(Data supplied)

/-! ### Witnesses: instructions that complete wherever they issue -/

theorem wit_scalarAluResults : ∀ i ∈ [Instr.sadd 7 .i8 true 384 479 511, .ssub 7 .i64 false 479 384 480, .smul 7 .n16 true 389 386 387,
    .smulh 7 .i32 389 386 387, .smad 7 .n64 true 389 386 387 388, .smin 7 .i64 389 386 387, .smax 7 .n8 389 386 387,
    .scmp 7 .i64 .ge 389 386 387, .ssel 7 .i64 389 386 387 388, .smov 7 .i64 389 511], ∃ cx t, Issues i (sAt i) cx t :=
  issues_all (by decide +kernel)
theorem wit_scalarLogicAndFields : ∀ i ∈ [Instr.sand 7 .i64 389 386 387, .sor 7 .n8 389 386 387, .sxor 7 .i64 389 386 387,
    .sshl 7 .i64 389 386 387, .sshr 7 .i64 389 386 387, .ssar 7 .i64 389 386 387, .spop 7 .i64 389 386, .sclz 7 .i64 389 386,
    .smovi 7 389 0x80000000, .smovh 7 389 386 7, .sbfe 7 .i64 389 386 387, .sbfi 7 .n64 389 386 387 388], ∃ cx t, Issues i (sAt i) cx t :=
  issues_all (by decide +kernel)
/-- Element 3 of I8 lanes is the last one. -/
theorem wit_wrapAndClamp : 3 < 32 / IntTy.i8.width ∧ intLo .i8 ≤ 127 ∧ (127 : Int) ≤ intHi .i8 ∧ (-129 : Int) < intLo .i8 ∧ intHi .i8 < 128 := by decide
/-- PSET to QDRAW; VCMP, FCMP and PANY with sources tagged E. -/
theorem wit_predicateInstructions : (∀ i ∈ [Instr.pset 7 1 386, .pand 7 true false 6 7 0, .por 7 false false 1 2 3, .pxor 7 false true 1 2 3, .pnot 7 1 2,
    .pmov 7 true 1 2, .qdraw 7 255 1 7, .vcmp 7 .n32 .lt 1 4 5, .fcmp 7 .gt 1 4 5, .pany 7 false 389 1], ∃ cx t, Issues i (sAt i) cx t) ∧
    ∀ f ∈ [4#9, 5], ((sAt (.vcmp 7 .n32 .lt 1 4 5)).pack 0).srcB f = false :=
  ⟨issues_all (by decide +kernel), by decide +kernel⟩
theorem wit_probabilityInstructions : (∀ i ∈ [Instr.qcmp 7 .gt 7 1 4 5, .qand 7 .none 3 1 2, .qor 7 .dep 4 3 0, .qnot 7 5 4, .qmov 7 .qq 1 7,
    .qmov 7 .fromV 1 383, .qmov 7 .toV 383 1, .qlin 7 .clr 0xFF 2 1, .qblend 7 20 3 12 13, .qgrad 7 21 1], ∃ cx t, Issues i (sAt i) cx t) ∧
    ∀ f ∈ [4#9, 5], ((sAt (.qcmp 7 .gt 7 1 4 5)).pack 0).srcB f = false :=
  ⟨issues_all (by decide +kernel), by decide +kernel⟩
theorem wit_vectorInstructions : ∀ i ∈ [Instr.vadd 7 .i8 true 3 4 5, .vsub 7 .i16 false 383 4 5, .vmul 7 .n32 true 3 4 5, .vmulh 7 .i32 3 4 5,
    .vmad 7 .i32 false 3 4 5 6, .vand 7 .i32 3 4 5, .vor 7 .i32 3 4 5, .vxor 7 .i32 3 4 5, .vnot 7 .i32 3 4, .vshl 7 .i32 3 4 5, .vshr 7 .i32 3 4 5,
    .vsar 7 .i32 3 4 5, .vmin 7 .i32 3 4 5, .vmax 7 .i32 3 4 5, .vabs 7 .i16 true 3 4, .vpop 7 .i32 3 4, .vclz 7 .i32 3 4, .vsel 7 .i32 true 3 4 5 6,
    .vmov 7 .i32 3 511, .vmovi 7 3 9, .vbfe 7 .i32 3 4 5, .vbfi 7 .n32 3 4 5 6], ∃ cx t, Issues i (sAt i) cx t := issues_all (by decide +kernel)
theorem wit_floatResults : ∀ i ∈ [Instr.fadd 7 .sr true 255 1 2 3, .fsub 7 .rz false 0 1 2 3, .fmul 7 .ru false 0 1 2 3, .ffma 7 .rd false 0 1 2 3 4,
    .fmin 7 1 2 3, .fmax 7 1 2 3, .frcp 7 1 2, .frsq 7 1 2, .fsqrt 7 1 2, .fexp2 7 1 2, .flog2 7 1 2, .frnd 7 .rn 1 2, .fclass 7 1 2,
    .hfma2 7 .rn false 0 .bf16 1 2 3 4], ∃ cx t, Issues i (sAt i) cx t := issues_all (by decide +kernel)
theorem wit_conversions : ∀ i ∈ [Instr.cvt 7 .rn true 0 .i8 .bf16 1 1 2, .cvtpk 7 .rn false 0 .e4m3 .f32 1 4, .cvtmx 7 .rn 0 .e2m1 0 8 40 4,
    .cvtl6 7 .sr 3 true 0 8 40 4], ∃ cx t, Issues i (sAt i) cx t := issues_all (by decide +kernel)
/-- In a team of one pack; no source tagged B. -/
theorem wit_laneOperations : (∀ i ∈ [Instr.vshf 7 .idx 3 4 5, .vshf 7 .up 3 4 5, .vbcst 7 3 4 386, .vwrl 7 3 386 387, .vrdl 7 389 4 386,
    .vred 7 .f32 .add true 3 4, .vscan 7 .i32 .max false true 3 4, .vbal 7 false .mask 3 1, .vbal 7 true .pre 3 1, .vbal 7 true .total 3 1],
    ∃ cx t, Issues i (sAt i) cx t) ∧ ((sAt (.vrdl 7 389 4 386)).launchOf 0).teamW = 16 ∧ (sAt (.vrdl 7 389 4 386)).spanB [0] 4 = false :=
  ⟨issues_all (by decide +kernel), by decide +kernel, by decide +kernel⟩

/-- A privileged frame on the kennel: the pack is in the privileged handler. -/
def privileged (x : Pack) : Pack := { x with kennel := [.frame (x.mkFrame 0 0x10 true)] }
/-- The state with `i` next in privileged mode. -/
def sPriv (i : Instr) : State := sPack 0 privileged i
/-- Every readable number, the ends of the ranges 3 to 6 and 8 to 13 among them. -/
theorem wit_specialReads : (∀ i ∈ (List.range 16).map (fun n => Instr.srd 7 (if n = 9 ∨ n = 14 then 3 else 389) (BitVec.ofNat 8 n)), ∃ cx t, Issues i (sAt i) cx t) ∧
    ∀ i ∈ [0, 1, 2, 3, 6, 8, 13, 16, 17, 18, 19, 20].map (fun n => Instr.psrd 7 389 (BitVec.ofNat 8 n)), ∃ cx t, Issues i (sPriv i) cx t :=
  ⟨issues_all (by decide +kernel), issues_all (by decide +kernel)⟩
theorem wit_specialRegisterWrites : (∀ i ∈ [Instr.swr 7 2 386, .swr 7 3 386, .swr 7 4 386, .swr 7 5 386, .swr 7 6 386, .gset 7 true false 7 1,
    .gset 7 false true 0 0], ∃ cx t, Issues i (sAt i) cx t) ∧
    ∀ i ∈ [0, 1, 3, 6, 8, 13].map (fun n => Instr.pswr 7 (BitVec.ofNat 8 n) 386), ∃ cx t, Issues i (sPriv i) cx t :=
  ⟨issues_all (by decide +kernel), issues_all (by decide +kernel)⟩

/-- What a path's lanes satisfy need be checked for sixteen lanes only. -/
theorem lanes16 {m : Lanes} {P : Nat → Prop} (h : ∀ l < 16, m.getLsbD l = true → P l) : ∀ l, m.getLsbD l = true → P l := by
  intro l hl
  refine h l ?_ hl
  rcases Nat.lt_or_ge l 16 with h | h
  · exact h
  · rw [BitVec.getLsbD_of_ge m l h] at hl; cases hl
/-- `exec i s` answers a next state. -/
def Runs (i : Instr) (s : State) : Prop := ∃ u, exec i s = .next u
section
variable {i : Instr} {s : State}
/-- What a statement says of that state, forgotten. -/
theorem runs {P : State → Prop} (h : ∃ u, exec i s = .next u ∧ P u) : Runs i s := h.imp (fun _ h => h.1)
theorem runsV {α : Sort _} {P : α → State → Prop} (h : ∃ v u, exec i s = .next u ∧ P v u) : Runs i s := h.elim (fun _ h => runs h)
theorem runsU {α : Sort _} {P : State → α → Prop} (h : ∃ u x, exec i s = .next u ∧ P u x) : Runs i s := h.imp (fun _ h => h.elim (fun _ h => h.1))
theorem runsC {cx : Cx} {P : State → Prop} (h : ∃ v, Completes i s cx v ∧ P v) : Runs i s := h.elim (fun _ h => h.1.imp (fun _ h => h.1))
theorem runsO {α : Sort _} {cx : Cx} {P : State → α → Prop} (h : ∃ v x, Completes i s cx v ∧ P v x) : Runs i s :=
  h.elim (fun _ h => h.elim (fun _ h => h.1.imp (fun _ h => h.1)))
end
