/-- 40_bus_read.md R105, R109 to R111, R114, R115: the stubs read 0, change nothing and log nothing; the odd neighbours of
the sound ports are not that row. -/
def Obligations.StubReadsAnswerZero : Prop :=
  ∀ (s : State) (lanes : Lanes) (a : Addr), s.rom.size ≤ 0xA00000 →
    (a = 0xA04000 ∨ a = 0xA04002 →
      decode s.rom.size (.read lanes a) = .ok (.rdSound lanes a) ∧
      exec (.rdSound lanes a) s = .next { s with result := .word 0x0000 }) ∧
    (a = 0xA04001 ∨ a = 0xA04003 → decode s.rom.size (.read lanes a) = .ok (.rdInvalid lanes a)) ∧
    decode s.rom.size (.read lanes 0xA11000) = .ok (.rdMemmode lanes) ∧
    exec (.rdMemmode lanes) s = .next { s with result := .word 0x0000 } ∧
    decode s.rom.size (.read lanes 0xA11100) = .ok (.rdBusreq lanes) ∧
    exec (.rdBusreq lanes) s = .next { s with result := .word 0x0000 } ∧
    decode s.rom.size (.read lanes 0xA11200) = .ok (.rdZ80rst lanes) ∧
    exec (.rdZ80rst lanes) s = .next { s with result := .word 0x0000 } ∧
    decode s.rom.size (.read lanes 0xC00008) = .ok (.rdHv lanes) ∧
    exec (.rdHv lanes) s = .next { s with result := .word 0x0000 } ∧
    decode s.rom.size (.read lanes 0xC00010) = .ok (.rdPsg lanes) ∧
    exec (.rdPsg lanes) s = .next { s with result := .word 0x0000 }

/-- 40_bus_read.md R106; 42_joypad.md R182 to R186: the port-0 data read, its queries and its byte, for each group; a
read without the low lane queries nothing. The order of the queries is the model's (log 22). -/
def Obligations.ReadJoypad0MultiplexesGroups : Prop :=
  ∀ (s : State) (lanes : Lanes), s.rom.size ≤ 0xA00000 →
    decode s.rom.size (.read lanes 0xA10002) = .ok (.rdJoy0Data lanes) ∧
    (lanes.l = false → exec (.rdJoy0Data lanes) s = .next { s with result := .word 0x0000 }) ∧
    (lanes.l = true → s.joypads.p0.data.getLsbD 6 = true →
      ∃ (c b right left down up : Bool) (e : Env),
        exec (.rdJoy0Data lanes) s = .next { s with
          result := .word (0#8 ++ (s.joypads.p0.data |||
            (0#2 ++ BitVec.ofBool (!c) ++ BitVec.ofBool (!b) ++ BitVec.ofBool (!right) ++ BitVec.ofBool (!left) ++
              BitVec.ofBool (!down) ++ BitVec.ofBool (!up) : BitVec 8)))
          env := e
          trace := s.trace ++
            [.query none .c (s.cfg.buttonIds.token .c) c, .query none .b (s.cfg.buttonIds.token .b) b,
             .query none .right (s.cfg.buttonIds.token .right) right,
             .query none .left (s.cfg.buttonIds.token .left) left,
             .query none .down (s.cfg.buttonIds.token .down) down,
             .query none .up (s.cfg.buttonIds.token .up) up] }) ∧
    (lanes.l = true → s.joypads.p0.data.getLsbD 6 = false →
      ∃ (start a down up : Bool) (e : Env),
        exec (.rdJoy0Data lanes) s = .next { s with
          result := .word (0#8 ++ (s.joypads.p0.data |||
            (0#2 ++ BitVec.ofBool (!start) ++ BitVec.ofBool (!a) ++ 0#2 ++ BitVec.ofBool (!down) ++
              BitVec.ofBool (!up) : BitVec 8)))
          env := e
          trace := s.trace ++
            [.query none .start (s.cfg.buttonIds.token .start) start, .query none .a (s.cfg.buttonIds.token .a) a,
             .query none .down (s.cfg.buttonIds.token .down) down,
             .query none .up (s.cfg.buttonIds.token .up) up] })

/-- 40_bus_read.md R107: all-ones in the requested lanes, no query, nothing stored is read. -/
def Obligations.ReadJoypad12AnswersOnes : Prop :=
  ∀ (s : State) (lanes : Lanes) (a : Addr), s.rom.size ≤ 0xA00000 → a = 0xA10004 ∨ a = 0xA10006 →
    decode s.rom.size (.read lanes a) = .ok (.rdJoy12Data lanes a) ∧
    exec (.rdJoy12Data lanes a) s = .next { s with
      result := .word ((if lanes.h then 0xFF#8 else 0x00#8) ++ (if lanes.l then 0xFF#8 else 0x00#8)) }

/-- 40_bus_read.md R108; 42_joypad.md R190: each port's control byte, verbatim, on the low lane. -/
def Obligations.ReadJoypadControlAnswersByte : Prop :=
  ∀ (s : State) (lanes : Lanes), s.rom.size ≤ 0xA00000 →
    decode s.rom.size (.read lanes 0xA10008) = .ok (.rdJoyCtrl0 lanes) ∧
    exec (.rdJoyCtrl0 lanes) s = .next { s with
      result := .word (0#8 ++ (if lanes.l then s.joypads.p0.control else 0)) } ∧
    decode s.rom.size (.read lanes 0xA1000A) = .ok (.rdJoyCtrl1 lanes) ∧
    exec (.rdJoyCtrl1 lanes) s = .next { s with
      result := .word (0#8 ++ (if lanes.l then s.joypads.p1.control else 0)) } ∧
    decode s.rom.size (.read lanes 0xA1000C) = .ok (.rdJoyCtrl2 lanes) ∧
    exec (.rdJoyCtrl2 lanes) s = .next { s with
      result := .word (0#8 ++ (if lanes.l then s.joypads.p2.control else 0)) }

/-- 40_bus_read.md R112, R113: one facade call, whose word, any value, is masked to the requested lanes; its effect on
`S.vdp` is the facade's. -/
def Obligations.ReadVdpPortsMaskFacadeWord : Prop :=
  ∀ (s : State) (lanes : Lanes) (a : Addr), s.rom.size ≤ 0xA00000 →
    (a = 0xC00000 ∨ a = 0xC00002 →
      decode s.rom.size (.read lanes a) = .ok (.rdVdpData lanes a) ∧
      ∃ (w : Word) (e : Env) (v : Vdp),
        exec (.rdVdpData lanes a) s = .next { s with
          result := .word (w &&& ((if lanes.h then 0xFF00 else 0x0000) ||| (if lanes.l then 0x00FF else 0x0000)))
          env := e
          vdp := v
          trace := s.trace ++ [.vdpReadData w] }) ∧
    (a = 0xC00004 ∨ a = 0xC00006 →
      decode s.rom.size (.read lanes a) = .ok (.rdVdpCtrl lanes a) ∧
      ∃ (w : Word) (e : Env) (v : Vdp),
        exec (.rdVdpCtrl lanes a) s = .next { s with
          result := .word (w &&& ((if lanes.h then 0xFF00 else 0x0000) ||| (if lanes.l then 0x00FF else 0x0000)))
          env := e
          vdp := v
          trace := s.trace ++ [.vdpReadCtrl w] })

/-- 40_bus_read.md R116: `RD_WRAM`, each lane masked to 16 bits separately. -/
def Obligations.ReadWorkRamAnswersLanes : Prop :=
  ∀ (s : State) (lanes : Lanes) (a : Addr), s.rom.size ≤ 0xA00000 → 0xE00000 ≤ a.toNat →
    decode s.rom.size (.read lanes a) = .ok (.rdWram lanes a) ∧
    exec (.rdWram lanes a) s = .next { s with
      result := .word (
        (if lanes.h then s.workRam.read (a.toNat % 0x10000) else 0) ++
          (if lanes.l then s.workRam.read ((a.toNat + 1) % 0x10000) else 0)) }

(End Data supplied)

- **What this task involves**: All lines in the listing above from the line containing "result := .word (0#8 ++ (if lanes.l then s.joypads.p1.control" to the line containing "exec (.rdWram lanes", inclusive, should be retyped exactly; no other lines should appear.

- **Task response**:
      result := .word (0#8 ++ (if lanes.l then s.joypads.p1.control else 0)) } ∧
    decode s.rom.size (.read lanes 0xA1000C) = .ok (.rdJoyCtrl2 lanes) ∧
    exec (.rdJoyCtrl2 lanes) s = .next { s with
      result := .word (0#8 ++ (if lanes.l then s.joypads.p2.control else 0)) }

/-- 40_bus_read.md R112, R113: one facade call, whose word, any value, is masked to the requested lanes; its effect on
`S.vdp` is the facade's. -/
def Obligations.ReadVdpPortsMaskFacadeWord : Prop :=
  ∀ (s : State) (lanes : Lanes) (a : Addr), s.rom.size ≤ 0xA00000 →
    (a = 0xC00000 ∨ a = 0xC00002 →
      decode s.rom.size (.read lanes a) = .ok (.rdVdpData lanes a) ∧
      ∃ (w : Word) (e : Env) (v : Vdp),
        exec (.rdVdpData lanes a) s = .next { s with
          result := .word (w &&& ((if lanes.h then 0xFF00 else 0x0000) ||| (if lanes.l then 0x00FF else 0x0000)))
          env := e
          vdp := v
          trace := s.trace ++ [.vdpReadData w] }) ∧
    (a = 0xC00004 ∨ a = 0xC00006 →
      decode s.rom.size (.read lanes a) = .ok (.rdVdpCtrl lanes a) ∧
      ∃ (w : Word) (e : Env) (v : Vdp),
        exec (.rdVdpCtrl lanes a) s = .next { s with
          result := .word (w &&& ((if lanes.h then 0xFF00 else 0x0000) ||| (if lanes.l then 0x00FF else 0x0000)))
          env := e
          vdp := v
          trace := s.trace ++ [.vdpReadCtrl w] })

/-- 40_bus_read.md R116: `RD_WRAM`, each lane masked to 16 bits separately. -/
def Obligations.ReadWorkRamAnswersLanes : Prop :=
  ∀ (s : State) (lanes : Lanes) (a : Addr), s.rom.size ≤ 0xA00000 → 0xE00000 ≤ a.toNat →
    decode s.rom.size (.read lanes a) = .ok (.rdWram lanes a) ∧
    exec (.rdWram lanes a) s = .next { s with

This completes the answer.